Ребро медали - Емский Виктор 33 стр.


  Зато проезжающих в сторону моря алкашей никто не обирает. Из двухсот двадцати инспекторов батальона оставили сто двадцать и сформировали из них новую роту. Сотню выгнали. Кого на пенсию, кого в свободный полет. Управление ГИБДД отчиталось.

  Пришло новое штатное расписание из Москвы. Полк переформировывается в батальон. Остается пятьсот человек. Сокращению подлежат еще сто пятьдесят инспекторов.

  Яреев, закусив очередную порцию водки, сообщил:

  - Интересно, куда девать будут великих начальников? У нас в полку сейчас пять полковников, двадцать два подполковника и девяносто семь майоров.

  - Конечно, - согласился Палыч, - командир полка с замполитом оторвались на полную катушку. Теперь каждый командир взвода - майор. А должность - старший лейтенант.

  Кривцов заметил:

  - В Европе везде должности соответствуют званиям.

  Яреев сказал:

  - Можно это сделать и у нас. Захотел майора - получи согласно занимаемой должности. Вернулся на старую должность, надевай капитанские погоны! И все. Не надо никаких денег за звание заряжать, если ты его все равно потеряешь.

  Его взгляд уперся в Клеймана:

  - А ты? Сколько за старлея отвалил?

  - Всего десять тысяч, - честно ответил тот. - Я числился три месяца на должности старшего инспектора ДПС.

  - А сейчас?

  - Сейчас эту должность занимает кто-то другой. Тоже числится. Только стоит это уже пятнадцать.

  - Инфляция, - констатировал Поваров.

  - Хренация, - поправил Батон, получивший недавно старлея, - всем расти хочется.

  - А Царь долго подполковника получал, - вспомнил Клейман. - После того как на него кто-то написал, он со злостью смотрел на других командиров рот.

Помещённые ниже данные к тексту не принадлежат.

/-- TABLE at the stations that are not its joiner: at a LINKED station the final segment to the lock's joiner ends the
lock with the joiner LINKED and the responder's TABLE slot EMPTY, and the responder's accepted segment is followed by
the next, or by none if the joiner's P differs; in LISTENING and JOINING it starts or ends the burst hold, unless it
is shorter than it requires. The joiner's entry is timed unless it is the station's own. (That none of these stations
judges who sends a TABLE, that a LINKED one judges no length, and that a listening or joining one takes its own P for
the length of segment 1 are the model's choices, log entry 29; that the own entry stays LINKED at the station's own
JOIN, log entry 46.) -/
def Obligations.TableElsewhere : Prop :=
  ∀ (s : State) (c : Image) (segment : BitVec 2) (b : FrameBody), Hears s c → b.sender.toNat ≠ 0 →
    b.sender.toNat ≠ 63 →
    ∃ u, exec (.table segment b) s = .next (settle c s u) ∧
      (s.mu.membership = .linked → u.tables = s.tables ∧ u.mu.membership = .linked ∧
        (∀ l, s.mu.lock = some l → segment = 3 → b.addressee.toNat = l.joiner →
          u.mu.lock = none ∧ (l.responder = c.station → u.slotEmpty .table = true) ∧
          ∀ r, s.mu.roster = some r → 1 ≤ l.joiner → l.joiner ≤ r.length →
            u.entryState l.joiner = .linked ∧ u.rosterUrgency l.joiner = 0 ∧
              (u.entry l.joiner).dormant = false ∧
              (u.entry l.joiner).lastHeard =
                if l.joiner = c.station then none else some (1000 * c.absence)) ∧
        ((segment ≠ 3 ∨ ∀ l, s.mu.lock = some l → b.addressee.toNat ≠ l.joiner) → u.mu.lock = s.mu.lock) ∧
        ∀ l old, s.mu.lock = some l → segment ≠ 3 → b.addressee.toNat = l.joiner →
          l.responder = c.station → OwnFrom s c (bodyFrame b 0 segment.toNat) .table →
          (s.slot .table).state = .inFlight old none false →
          (l.poolMatches = true →
            (u.slot .table).state = .pending (.table (segment.toNat + 1) l.joiner [])) ∧
          (l.poolMatches = false → u.slotEmpty .table = true)) ∧
      (s.mu.membership = .listening ∨ s.mu.membership = .joining → b.addressee.toNat ≠ c.station →
        isTank b.addressee.toNat = true →
        (tableLength c.pool segment.toNat ≤ b.payload.length →
          u.mu.burstHold = if segment = 3 then none else some 2000) ∧
        (b.payload.length < tableLength c.pool segment.toNat → u.mu.burstHold = s.mu.burstHold) ∧
        u.tables = s.tables ∧ u.mu.membership = s.mu.membership)

/-- What a station sends in a burst, read back: the roster (timers apart), the share table, the claim
entries and the alert table come back as they were sent, the ages in whole seconds. -/
def Obligations.BurstBringsTheTables : Prop :=
  ∀ (s : State) (c : Image) (r : List RosterEntry) (sh : List Share) (q : Nat) (al : List ZoneEntry),
    s.mu.roster = some r → s.sa.shares = some sh → s.sa.curtail = some q → s.ru.alerts = some al →
    r.length = 48 → al.length = 15 → q < 256 → c.pool < 256 →
    (∀ e ∈ r, e.urgency ≤ 7 ∧ (e.state ≠ .linked → e.dormant = false) ∧
      (e.state = .none → e.urgency = 0)) →
    (∀ x ∈ sh, ∀ n, x = .held n ∨ x = .stranded n → n < 64) →
    (∀ e ∈ s.sa.claims, e.claimant < 64 ∧ 1 ≤ e.remaining ∧ e.remaining ≤ 8) →
    (s.sa.claims.map Claim.rank).Perm ((List.range s.sa.claims.length).map (· + 1)) → s.sa.claims.length ≤ 48 →
    (∀ e ∈ al, e.grade = .none → e = .blank) →
    (∀ e ∈ al, e.grade ≠ .none → ∃ o a, e.origin = some o ∧ o < 64 ∧ e.age = some a ∧ a / 1000 < c.alertLifetime) →
    c.alertLifetime < 65536 →
    numAt (s.segmentBytes c 0) 0 = c.pool ∧ numAt (s.segmentBytes c 0) 1 = q ∧
      rosterOfBytes (s.segmentBytes c 0) = r.map (fun e => { e with lastHeard := none, stranding := none }) ∧
      (s.segmentBytes c 1).map shareOfByte = sh ∧
      (claimsOfBytes (s.segmentBytes c 2) 0 4 1 ++ claimsOfBytes (s.segmentBytes c 3) 1 48 33).Perm s.sa.claims ∧
      alertsOfBytes c.alertLifetime (s.segmentBytes c 3) =
        al.map fun e => { e with age := e.age.map fun a => 1000 * (a / 1000) }

/-! ## Absence -/

/-- ABSENT and RECLAIM at a LINKED station: a LINKED station that ABSENT names becomes ABSENT, its shares STRANDED and
its claim-list entry gone, and the station itself falls back if it is named; an ABSENT one that RECLAIM names becomes
NONE and its stranded shares are returned. Stations not named keep their entries. The named stations, and the sender
of either frame, are pruned from the station's own PENDING ABSENT set, those that RECLAIM names from its PENDING
RECLAIM set, also from a next content that the own frame's acceptance makes PENDING; a set of which none is left
empties its slot. -/
def Obligations.AbsentAndReclaim : Prop :=
  ∀ (s : State) (c : Image) (b : FrameBody), TakesFrom s c b.sender.toNat → s.mu.lock = none →
    6 ≤ b.payload.length →
    (∃ t, exec (.absent b) s = .next t ∧
      (c.station ∉ stationsOf b.payload →
        t.mu.membership = .linked ∧
        (∀ n, n ∈ stationsOf b.payload → s.isLinked n = true →
          t.entryState n = .absent ∧ (t.entry n).dormant = false ∧ (t.entry n).lastHeard = none ∧
          (t.entry n).stranding = some (1000 * c.stranding) ∧ t.hasClaim n = false ∧ t.holdings n = []) ∧
        (∀ n, n ∉ stationsOf b.payload → n ≠ b.sender.toNat → t.entry n = s.entry n) ∧
        PrunedFrom .absent (b.sender.toNat :: stationsOf b.payload) (s.slot .absent) (t.slot .absent) ∧
        (∀ f set k, OwnFrom s c (bodyFrame b 1 0) .absent →
          (s.slot .absent).state = .inFlight f (some (.absent set)) k →
          PrunedFrom .absent (b.sender.toNat :: stationsOf b.payload)
            { state := .pending (.absent set), backoff := none, busy := 0 } (t.slot .absent)) ∧
        t.sa.curtail = s.sa.curtail ∧
        ∀ sh : List Share, s.sa.shares = some sh → ∃ sh' : List Share, t.sa.shares = some sh' ∧ sh'.length = sh.length ∧
          ∀ (i : Nat) (x : Share), sh[i]? = some x → sh'[i]? = some (match x with
            | Share.held n =>
              if n ∈ stationsOf b.payload ∧ s.isLinked n = true then Share.stranded n else x
            | _ => x)) ∧
      (c.station ∈ stationsOf b.payload →
        t.mu.membership = .fallback ∧ OffTheTables t ∧ inSet t.rs.latched .lineLost = true ∧ t.rs.queue = [] ∧
        t.mu.quiet = some (1000 * c.travel))) ∧
    (∃ t, exec (.reclaim b) s = .next t ∧ t.mu.membership = .linked ∧
      (∀ n, n ∈ stationsOf b.payload → s.entryState n = .absent → t.entryState n = .none) ∧
      (∀ n, n ∉ stationsOf b.payload → n ≠ b.sender.toNat → t.entry n = s.entry n) ∧
      PrunedFrom .absent [b.sender.toNat] (s.slot .absent) (t.slot .absent) ∧
      PrunedFrom .reclaim (stationsOf b.payload) (s.slot .reclaim) (t.slot .reclaim) ∧
      (∀ f set k, OwnFrom s c (bodyFrame b 1 1) .reclaim →
        (s.slot .reclaim).state = .inFlight f (some (.reclaim set)) k →
        PrunedFrom .reclaim (stationsOf b.payload)
          { state := .pending (.reclaim set), backoff := none, busy := 0 } (t.slot .reclaim)) ∧
      ∀ sh q, s.sa.shares = some sh → s.sa.curtail = some q →
        Redistributed q
          (fun _ x => match x with
            | .stranded n => decide (n ∈ stationsOf b.payload) && decide (s.entryState n = .absent)
            | _ => false)
          sh s.sa.claims t)

/-! ## Shares -/

/-- R9: the FREE shares, in ascending index, go to the list's stations in its order, each as often as it waits; the
list goes on waiting for what is left; shares left over stay FREE and every other share stays as it is. -/
def Obligations.AllocationRule : Prop :=
  ∀ (sh : List Share) (cl : List Claim), (∀ e ∈ cl, 1 ≤ e.remaining) →
    (allocate sh cl).1.length = sh.length ∧
      (∀ (i : Nat) (x : Share), sh[i]? = some x → x ≠ Share.free → (allocate sh cl).1[i]? = some x) ∧
      (((List.range sh.length).filter fun i => decide (sh[i]? = some Share.free)).filterMap
          fun i => (allocate sh cl).1[i]?) =
        (waitingShares cl ++ List.replicate sh.length Share.free).take (sh.count Share.free) ∧
      waitingShares (allocate sh cl).2 = (waitingShares cl).drop (sh.count Share.free) ∧
      ((allocate sh cl).2 ≠ [] → Share.free ∉ (allocate sh cl).1)

/-- CURTAIL at a LINKED station: a level above P has no effect; otherwise it is the new level, FREE shares at or above
it become WITHHELD, WITHHELD ones below it become FREE and are handed out, and the station's own shares at or above it
join its outgoing set. A tank station's CURTAIL has none of this. -/
def Obligations.CurtailFrame : Prop :=
  ∀ (s : State) (c : Image) (b : FrameBody) (sh : List Share), Hears s c → s.mu.membership = .linked →
    b.sender.toNat ≠ 0 → b.sender.toNat ≠ 63 → 1 ≤ b.payload.length → s.sa.shares = some sh → sh.length ≤ 64 →
    ∃ t, exec (.curtail b) s = .next t ∧ t.mu.membership = .linked ∧
      ((isTank b.sender.toNat = true ∨ c.pool < numAt b.payload 0) → t.tables = s.tables) ∧
      (isListener b.sender.toNat = true → numAt b.payload 0 ≤ c.pool →
        t.sa.curtail = some (numAt b.payload 0) ∧
        (∀ i, i ∈ t.holdings c.station → numAt b.payload 0 ≤ i → i ∈ t.sa.outgoing) ∧
        ∃ moved : List Share, moved.length = sh.length ∧
          (∀ (i : Nat) (x : Share), sh[i]? = some x → moved[i]? = some
            (if x = .free ∨ x = .withheld then
              (if i < numAt b.payload 0 then Share.free else .withheld) else x)) ∧
          ((∃ i, sh[i]? = some .withheld ∧ i < numAt b.payload 0) →
            t.sa.shares = some (allocate moved s.sa.claims).1 ∧ t.sa.claims = (allocate moved s.sa.claims).2) ∧
          ((¬ ∃ i, sh[i]? = some .withheld ∧ i < numAt b.payload 0) →
            t.sa.shares = some moved ∧ t.sa.claims = s.sa.claims))

/-- YIELD, RELEASE and WITHDRAW from a LINKED station at a LINKED station: the named shares that the sender holds are
returned; a WITHDRAW removes the sender's entry and lowers the ranks above it. -/
def Obligations.ReturnFrames : Prop :=
  ∀ (s : State) (c : Image) (b : FrameBody) (sh : List Share) (q : Nat), TakesFrom s c b.sender.toNat →
    s.sa.shares = some sh → s.sa.curtail = some q →
    (1 ≤ b.payload.length → ∃ t, exec (.yield b) s = .next t ∧ t.mu.membership = .linked ∧
      Redistributed q (fun i x => decide (i = numAt b.payload 0) && decide (x = .held b.sender.toNat))
        sh s.sa.claims t) ∧
    (8 ≤ b.payload.length → ∃ t, exec (.release b) s = .next t ∧ t.mu.membership = .linked ∧
      Redistributed q (fun i x => decide (i ∈ sharesOf b.payload) && decide (x = .held b.sender.toNat))
        sh s.sa.claims t) ∧
    (∃ t, exec (.withdraw b) s = .next t ∧ t.mu.membership = .linked ∧ t.sa.shares = some sh ∧
      t.sa.curtail = some q ∧ t.hasClaim b.sender.toNat = false ∧
      (s.hasClaim b.sender.toNat = false → t.sa.claims = s.sa.claims) ∧
      ∀ e, s.claimOf b.sender.toNat = some e →
        t.sa.claims = (s.sa.claims.filter fun x => !decide (x.claimant = b.sender.toNat)).map
          fun x => if e.rank < x.rank then { x with rank := x.rank - 1 } else x)

/-- CLAIM from a LINKED station at a LINKED station where no lock stands: the sender's roster urgency is that of the
key; of the clipped count, FREE shares are taken in ascending index, and what is wanting becomes its entry; the list
stands in its order. The sender is pruned from a PENDING ABSENT set. -/
def Obligations.ClaimFrame : Prop :=
  ∀ (s : State) (c : Image) (sub : BitVec 3) (b : FrameBody) (sh : List Share) (r : List RosterEntry),
    TakesFrom s c b.sender.toNat → s.mu.lock = none → s.sa.shares = some sh → 1 ≤ b.payload.length →
    s.mu.roster = some r → r.length = 48 →
    let n := b.sender.toNat
    let count := min (min (numAt b.payload 0) 8) (8 - (s.holdings n).length)
    ∃ t, exec (.claim sub b) s = .next t ∧ t.mu.membership = .linked ∧
      t.rosterUrgency n = 7 - sub.toNat ∧ (∀ m, m ≠ n → t.entry m = s.entry m) ∧
      PrunedFrom .absent [n] (s.slot .absent) (t.slot .absent) ∧
      (OwnFrom s c (bodyFrame b 3 sub.toNat) .claim → t.lc.spacing = some 250 ∧ t.lc.tally = 0) ∧
      t.sa.curtail = s.sa.curtail ∧
      (t.sa.claims.Pairwise fun x y => t.rosterUrgency y.claimant < t.rosterUrgency x.claimant ∨
        (t.rosterUrgency x.claimant = t.rosterUrgency y.claimant ∧ x.rank ≤ y.rank)) ∧
      (count = 0 → t.sa.shares = some sh ∧ t.sa.claims.Perm s.sa.claims) ∧
      (0 < count → s.hasClaim n = true → t.sa.shares = some sh ∧
        t.sa.claims.Perm (s.sa.claims.map fun e => if e.claimant = n then { e with remaining := count } else e)) ∧
      (0 < count → s.hasClaim n = false →
        (∃ sh' : List Share, t.sa.shares = some sh' ∧ sh'.length = sh.length ∧
          ∀ (i : Nat) (x : Share), sh[i]? = some x →
            sh'[i]? = some (if x = .free ∧ (sh.take i).count Share.free < count then Share.held n else x)) ∧
        (count ≤ sh.count Share.free → t.sa.claims.Perm s.sa.claims) ∧
        (sh.count Share.free < count → t.sa.claims.Perm
          ({ claimant := n, remaining := count - sh.count Share.free, rank := s.sa.claims.length + 1 } ::
            s.sa.claims)))

/-- R24: the yielder. -/
def Obligations.YieldRule : Prop :=
  ∀ s : State,
    (s.sa.claims = [] → s.yielder = none) ∧
    ∀ h rest, s.sa.claims = h :: rest →
      (∀ n, s.yielder = some n ↔
        (1 ≤ n ∧ n ≤ 48 ∧ s.isCandidate h.claimant (s.rosterUrgency h.claimant) n = true ∧
          ∀ m, 1 ≤ m → m ≤ 48 → s.isCandidate h.claimant (s.rosterUrgency h.claimant) m = true →
            s.rosterUrgency n < s.rosterUrgency m ∨ (s.rosterUrgency n = s.rosterUrgency m ∧ m ≤ n))) ∧
      ∀ u n, s.isCandidate h.claimant u n = true ↔
        n ≠ h.claimant ∧ s.entryState n = .linked ∧ s.holdings n ≠ [] ∧ s.rosterUrgency n + 2 ≤ u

  Абакумов предложил выпить, что все и сделали. Батон закусил и стал рассказывать:

  - После третьей смены в воскресенье, когда с утра все спокойно, решили мы в ротном кабинете провести парко-хозяйственный день. Взяли водки и закуски. Ответственным в ночь был Завалов, который всегда не прочь. Выпили хорошо. Пока Завалов ходил в туалет, я залез в компьютер и обнаружил там список инспекторов нашей роты, подлежащих сокращению. Оказывается, Царь уже все решил. Будет два этапа. По семь человек на каждом этапе. Яреев, Алмазов и Клейман (как пенсионеры) записаны во вторую очередь. А в первую из нашего взвода - Андреев и Тропай!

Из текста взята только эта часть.